Dyankov v Minister for Immigration
[2016] FCCA 2167
•24 August 2016
FEDERAL CIRCUIT COURT OF AUSTRALIA
| DYANKOV & ORS v MINISTER FOR IMMIGRATION & ANOR | [2016] FCCA 2167 |
| Catchwords: MIGRATION – Judicial Review of a decision of the Migration Review Tribunal – application for a Business Entry (Class UC) visa – Migration Review Tribunal held no jurisdiction to review decision – application dismissed. |
| Legislation: Federal Circuit Court of Australia Act 1999 (Cth), s.39 Federal Circuit Court Rules 2001 (Cth), rr.8.02, 44.12 Migration Act 1958 (Cth), ss. 140AA, 140GB, 337, 338(2)(d), 338(2)(d)(i), Migration Regulations 1994 (Cth), reg. 4.02, Sch.2 cls. 457.223, 475.224, PIC 4013 |
| Cases cited: Project Blue Sky Inc v Australian Broadcasting Authority [1998] HCA 28; (1998) 194 CLR 355 |
| First Applicant: Second Applicant: Third Applicant: | TIHOMIR ENCHEV DYANKOV SILVIA KRASIMIROVA DYANKOV EMANUEL TIHOMIROV DYANKOV |
| First Respondent: | MINISTER FOR IMMIGRATION & BORDER PROTECTION |
| Second Respondent: | ADMINISTRATIVE APPEALS TRIBUNAL |
| File Number: | MLG 949 of 2015 |
| Judgment of: | Judge Hartnett |
| Hearing date: | 29 April 2016 |
| Delivered at: | Melbourne |
| Delivered on: | 24 August 2016 |
REPRESENTATION
| Senior Counsel for the Applicant: | Ms Costello |
| Junior Counsel for the Applicant: | Mr Guo |
| Solicitors for the Applicant: | Hanna Jackson Lawyers |
| Counsel for the First Respondent: | Mr Brown |
| Solicitors for the First Respondent: | DLA Piper |
ORDERS
The application is dismissed.
The Applicants pay the costs of the First Respondent fixed in the sum of $6,825.
The First Respondent serve upon the Applicants the affidavit of Aaron Michael Day affirmed 24 August 2016 within 7 days hereof together with any submissions as to the costs reserved on 14 August 2015.
The Applicants file and serve any submissions and/or affidavits they wish to rely on within 7 days thereafter.
| FEDERAL CIRCUIT COURT OF AUSTRALIA AT MELBOURNE |
MLG 949 of 2015
| TIHOMIR ENCHEV DYANKOV |
First Applicant
SILVIA KRASIMIROVA DYANKOV
Second Applicant
EMANUEL TIHOMIROV DYANKOV
Third Applicant
And
| MINISTER FOR IMMIGRATION & BORDER PROTECTION |
First Respondent
| ADMINISTRATIVE APPEALS TRIBUNAL |
Second Respondent
REASONS FOR JUDGMENT
Before the Court was an application filed 4 May 2015 which sought judicial review of a decision of the Migration Review Tribunal (as it then was) (‘the Tribunal’) made on 13 April 2015. The Tribunal determined that it did not have jurisdiction to review a decision of a delegate of the Minister not to grant the First Applicant a Temporary Business Entry (Class UC) visa (‘the visa’).

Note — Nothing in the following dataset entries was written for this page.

/-- Does a team fit a core, and where (R185, R422)? -/
def State.fitCore (s : State) (gone : List Nat) (d : Need) (c : Nat) : Option Fit :=
  if !((s.core c).up) then none
  else
    let ts := s.teamsOn c gone
    let tag := match d.tag0 with
      | some a => if s.tagsFree c gone a d.tags then some a else none
      | none => if d.tags = 0 then some 0 else (List.range (65 - d.tags)).find? fun a => s.tagsFree c gone a d.tags
    match s.fitOffset c gone d, gapFor (ts.map fun (_, T) => (T.spadB, T.spadN)) d.spad (2 ^ 19),
      gapFor (ts.map fun (_, T) => (T.obufB, T.obufN)) d.obuf (2 ^ 19), tag with
    | some p0, some sb, some ob, some tg => some ⟨c, p0, sb, ob, tg⟩
    | _, _, _, _ => none

/-- The number of resident groups of a core (R187). -/
def State.load (s : State) (c : Nat) : Nat := (s.groupsOn c []).length

/-! ## Where a team or a cluster goes (R173, R187) -/

/-- The physical core at a stop of a die's mesh, which has 8 rows of 12 (R2): none where the stop is no core, or bears the number of an
earlier one (log 4). -/
def meshStop (d row col : Nat) : Option Nat :=
  if row < 8 ∧ col < 12 then
    (Config.coreAt d row col).bind fun p =>
      if p < 88 ∧ (List.range (12 * row + col)).all (fun i => Config.coreAt d (i / 12) (i % 12) != some p) then some p else none
  else none

/-- The logical core at a stop of a die's mesh; none for a spare, a retired core or a stop that is no core (R187). -/
def State.meshCore (s : State) (d row col : Nat) : Option Nat :=
  (meshStop d row col).bind fun p =>
    ((List.range 84).find? fun k => (s.die d).phys.get k k == p).bind fun k =>
      if (s.core (84 * d + k)).up then some (84 * d + k) else none

/-- The cores of a rectangle, by rank (R173). -/
def State.rectangle (s : State) (d row col w h : Nat) : Option (List Nat) :=
  ((List.range (w * h)).map fun r => s.meshCore d (row + r / w) (col + r % w)).mapM id

/-- The cores on which a team or a cluster may go, in the order that settles ties: single cores by number, rectangles by die, row and
column (R187). -/
def State.sites (s : State) (w h : Nat) : List (List Nat) :=
  if w * h = 1 then (List.range 336).map fun c => [c]
  else
    (List.range 4).flatMap fun d => (List.range 8).flatMap fun row => (List.range 12).filterMap fun col => s.rectangle d row col w h

/-- The fits of a cluster's teams on the cores of a site. -/
def State.fitSite (s : State) (gone : List Nat) (ds : List Need) (cs : List Nat) : Option (List Fit) :=
  if cs.length = ds.length then ((ds.zip cs).map fun (d, c) => s.fitCore gone d c).mapM id else none

/-- The site on which a placement fits with the fewest resident groups (R187). -/
def State.bestSite (s : State) (ds : List Need) (w h : Nat) : Option (List Fit) :=
  ((s.sites w h).foldl (fun (b : Option (Nat × List Fit)) cs =>
    let k := (cs.map s.load).sum
    match b with
    | some (m, _) => if k < m then (match s.fitSite [] ds cs with | some f => some (k, f) | none => b) else b
    | none => (s.fitSite [] ds cs).map fun f => (k, f)) none).map (·.2)

/-! ## The distributor's choice (R182 to R190) -/

/-- The number of placements of a launch: teams, or clusters (R183). -/
def LaunchRec.places (r : LaunchRec) : Nat := r.teams / (r.clw * r.clh)

/-- Has a launch an unplaced team (R182, R190)? -/
def Launch.unplaced (L : Launch) : Bool :=
  (L.st == .eligible || L.st == .running) && (!L.saved.isEmpty || L.next < L.r.places)

/-- The order of the distributor: does the first of two launches, each with its serial, come before the second (R182)? -/
def Launch.before (a b : Nat × Launch) : Bool :=
  let dl (L : Launch) (k : Launch) : Bool :=
    match L.dl, k.dl with | some x, some y => x < y | some _, none => true | none, _ => false
  if a.2.r.prio ≠ b.2.r.prio then b.2.r.prio < a.2.r.prio
  else if dl a.2 b.2 then true else if dl b.2 a.2 then false else a.1 < b.1

/-- The launches with an unplaced team, in the distributor's order (R182). -/
def State.queue (s : State) : List (Nat × Launch) :=
  (s.launches.filter fun x => x.2.unplaced).foldl (fun (l : List (Nat × Launch)) x =>
    l.takeWhile (fun y => Launch.before y x) ++ [x] ++ l.dropWhile (fun y => Launch.before y x)) []

/-- The linear indices of the teams of a placement, by rank (R173, R183). -/
def LaunchRec.teamsAt (r : LaunchRec) (k : Nat) : List Nat :=
  let nx := r.gx / r.clw
  let ny := r.gy / r.clh
  let cx := k % nx
  let cy := k / nx % ny
  let z := k / nx / ny
  (List.range (r.clw * r.clh)).map fun i =>
    cx * r.clw + i % r.clw + r.gx * (cy * r.clh + i / r.clw + r.gy * z)

/-- What a team that has never been placed needs (R185, R186). -/
def LaunchRec.need (r : LaunchRec) : Need :=
  { n := r.teamg + 1, budget := (List.range (r.teamg + 1)).map r.budgetOf, resx := r.resx
    spad := max (r.spadsz * 1024) 256, obuf := r.obufsz * 1024, tags := r.tagn, tag0 := none, blocks := [] }

/-- What a saved team needs (R422). -/
def State.needSaved (s : State) (r : LaunchRec) (T : Team) : Need :=
  { r.need with
    tag0 := some T.tagB
    blocks := T.groups.map fun g => match s.group? g with | some G => if G.ended then 0 else G.ext | none => 0 }

/-- A team that needs nothing: a rank of a cluster that had ended before the cluster was pre-empted. -/
def Need.nothing : Need := ⟨0, [], false, 0, 0, 0, none, []⟩

/-- The saved teams that are placed again next, by rank: the lowest, or its cluster, none for a rank whose team has ended (R190). -/
def State.savedNext (s : State) (L : Launch) : List (Option Nat) :=
  let ts := L.saved.filterMap fun t => (s.team? t).map fun T => (t, T)
  match ts.foldl (fun (b : Option (Nat × Team)) x =>
      match b with | none => some x | some y => if x.2.x < y.2.x then some x else b) none with
  | none => []
  | some (t, T) =>
    if T.cluster = 0 then [some t]
    else
      (List.range (L.r.clw * L.r.clh)).map fun r =>
        (ts.find? fun (y : Nat × Team) => y.2.cluster == T.cluster && y.2.rank == r).map (·.1)

/-- Has the whole of what is placed next been saved: a cluster is restored whole (R190)? -/
def State.nextWhole (s : State) (serial : Nat) (L : Launch) : Bool :=
  (s.savedNext L).all fun t =>
    match t.bind s.team? with
    | some T => T.cluster == 0 || s.teams.all fun (_, U) => !(U.launch == serial && U.cluster == T.cluster) || U.pre == .saved
    | none => true

/-- What the next placement of a launch needs, team by team. -/
def State.needs (s : State) (L : Launch) : List Need :=
  if L.saved.isEmpty then List.replicate (L.r.clw * L.r.clh) L.r.need
  else (s.savedNext L).map fun t => match t.bind s.team? with | some T => s.needSaved L.r T | none => Need.nothing

/-- A decision of the distributor (R184, R189, R190). -/
inductive Decision where
  | place (serial : Nat) (fits : List Fit)
  | restore (serial : Nat) (teams : List (Nat × Fit))
  | preempt (teams : List Nat)
  deriving DecidableEq, Repr

/-- Placing the next team or cluster of a launch, if it fits somewhere (R184). -/
def State.tryPlace (s : State) (x : Nat × Launch) : Option Decision :=
  (s.bestSite (s.needs x.2) x.2.r.clw x.2.r.clh).map fun f =>
    if x.2.saved.isEmpty then .place x.1 f
    else .restore x.1 (((s.savedNext x.2).zip f).filterMap fun (t, k) => t.map fun u => (u, k))

/-- The teams that a launch may pre-empt on some cores: strictly lower PRIO, the lowest first, then the most recently placed (R189). -/
def State.victims (s : State) (prio : Nat) (cs : List Nat) : List Nat :=
  let p (T : Team) : Nat := match s.recOf T with | some r => r.prio | none => 8
  let ts := s.teams.filter fun (_, T) => cs.contains T.core && T.pre != .saved && p T < prio
  (ts.foldl (fun (l : List (Nat × Team)) x =>
    let le (y : Nat × Team) : Bool := p y.2 < p x.2 || (p y.2 == p x.2 && x.2.order < y.2.order)
    l.takeWhile le ++ [x] ++ l.dropWhile le) []).map (·.1)

/-- How many of the victims on a site must go for a placement to fit (R189): the least prefix, if any does. -/
def State.cut (s : State) (ds : List Need) (cs vs : List Nat) : Option (List Nat) :=
  ((List.range (vs.length + 1)).find? fun k => (s.fitSite (vs.take k) ds cs).isSome).map vs.take

/-- The number of groups of a team that have not ended: only they can be pre-empted (R188, R189). -/
def State.groupsLeft (s : State) (t : Nat) : Nat :=
  match s.team? t with
  | some T => (T.groups.filter fun g => match s.group? g with | some G => !G.ended | none => false).length
  | none => 0

/-- The teams that must be pre-empted for a launch's next placement, on the site where that takes the fewest groups (R187, R189). -/
def State.toPreempt (s : State) (L : Launch) : Option (List Nat) :=
  let ds := s.needs L
  let groups (ts : List Nat) : Nat := (ts.map fun t => s.groupsLeft t).sum
  ((s.sites L.r.clw L.r.clh).foldl (fun (b : Option (Nat × Nat × List Nat)) cs =>
    match s.cut ds cs (s.victims L.r.prio cs) with
    | none => b
    | some ts =>
      let k := (groups ts, (cs.map s.load).sum, ts)
      match b with
      | none => some k
      | some m => if k.1 < m.1 ∨ (k.1 = m.1 ∧ k.2.1 < m.2.1) then some k else b) none).map (·.2.2)

/-- Does backfill past a launch stop: its next team has been unplaced for more than 1,000,000 ticks (R184)? -/
def Launch.overdue (L : Launch) (now : Nat) : Bool := L.noBack || decide (L.since + 1000000 < now)

/-- The distributor's next decision (R184, R189): a placement of a launch of the highest PRIO, in order, backfill stopping past a
launch that has waited too long; where the next team of a launch fits nowhere, pre-emption for it. -/
def State.decideIn (s : State) : List (Nat × Launch) → Option Decision
  | [] => none
  | x :: rest =>
    match if s.nextWhole x.1 x.2 then s.tryPlace x else none with
    | some d => some d
    | none =>
      match if s.nextWhole x.1 x.2 then s.toPreempt x.2 else none with
      | some ts => some (.preempt ts)
      | none => if x.2.overdue s.now then none else State.decideIn s rest

/-- Are saves that make room for a placement not complete yet: nothing is placed before (R189)? -/
def State.makingRoom (s : State) : Bool := s.teams.any fun (_, T) => T.room && T.pre != .none && T.pre != .saved

/-- The decision over the launches of the highest PRIO (R184). -/
def State.decide (s : State) : Option Decision :=
  match s.queue with
  | [] => none
  | x :: rest => if s.makingRoom then none else s.decideIn ((x :: rest).filter fun y => y.2.r.prio == x.2.r.prio)

/-! ## Placing -/

/-- A group before it has started: its threads are parked (R177). -/
def newGroup (core part slot team idx vf : Nat) : Group :=
  { Group.blank with
    core := core, part := part, slot := slot, team := team, idx := idx, vf := vf
    lanes := (List.range 32).map fun l => (l, { Thread.init with st := .faulted }) }

/-- The slot that a group takes on a partition: the lowest free one (R186 asks for a free slot; log 66). -/
def State.freeSlot (s : State) (c p : Nat) : Nat :=
  let used := (s.groupsOn c []).filterMap fun G => if G.part = p then some G.slot else none
  ((List.range 8).find? fun k => !(used.contains k)).getD 0

/-- A group is placed on its partition (R171, R188). -/
def State.placeGroup (s : State) (t : Nat) (T : Team) (i : Nat) : State :=
  let p := (T.part0 + i) % 16
  let g := s.uid
  ({ s with groups := s.groups.put g (newGroup T.core p (s.freeSlot T.core p) t i T.vf) }.bump).updTeam t fun T =>
    { T with groups := T.groups ++ [g] }

/-- The barrier objects of a team at its start (R198): `n` arrivals are expected at each. -/
def State.startBars (s : State) (T : Team) (n : Nat) : State :=
  (List.range 32).foldl (fun s b => s.setBar T b ⟨n, false, n⟩) s

/-- DRT (R453). -/
def LaunchRec.route (r : LaunchRec) (dev : Nat) : Word :=
  if r.tmask = 0 then 0 else BitVec.ofNat 32 (fieldAt (if r.ddv then r.ddev else dev) 10 + fieldAt 1 9 + r.obj)

/-- The free contents of an array's range at the placement of a team (log 31). -/
def freeCells (n base k : Nat) (m : List Host.Cell) : List Host.Cell :=
  (List.range k).foldl (fun m i => SMap.set m (base + i) ((Config.freeWord (n + i)).setWidth 8) 0) m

The grounds of application were as follows:-
“1. The Tribunal’s Decision was affected by jurisdictional error.
2. The Tribunal failed to exercise its jurisdiction by deciding, wrongly, that it did not have jurisdiction under s.338(2)(d)(i) to determine the application on its merits.
3. The Tribunal erred in construing s.338(2)(d)(i) by interpreting “sponsored by an approved sponsor” to mean there had to be an approved nomination in force.
4. The Tribunal erred by not finding that the primary applicant was sponsored by [an] approved sponsor under s.338(2)(d)(i) at the time of his application to the Tribunal when in fact, at the time of the Tribunal application:
a. he was sponsored by Sireb Pty Ltd (known as Malvern Hand Wash) (“the Sponsor”); and
b. he had been nominated by the Sponsor (although the nomination had been refused on 24 October 2014).
Particulars:
i. On 3 July 2014:
1. the Sponsor applied for approval as sponsor;
2. the Sponsor applied for approval of its nomination of the applicant; and
3. the main applicant applied for the relevant visa.
ii. On 28 July 2014, the Sponsor was approved as a standard business sponsor.
iii. On 24 August 2014:
1. the Sponsor’s application for approval of its nomination of the main applicant was refused; and
2. the main applicant’s visa application was refused.
iv. On 5 November 2014, the applicants applied to the Tribunal to review the delegate’s visa refusal decision.
5. The decision applied by the Tribunal, Minister for Immigration and Border Protection v Lee (2014) FCCA 2881, is wrong in law.”
The Applicant relied upon an affidavit of Ms Melinda Anne Jackson, Solicitor, affirmed on 4 May 2015 (which annexed a copy of the Second Respondent’s decision record) and an outline of submissions dated 2 March 2016.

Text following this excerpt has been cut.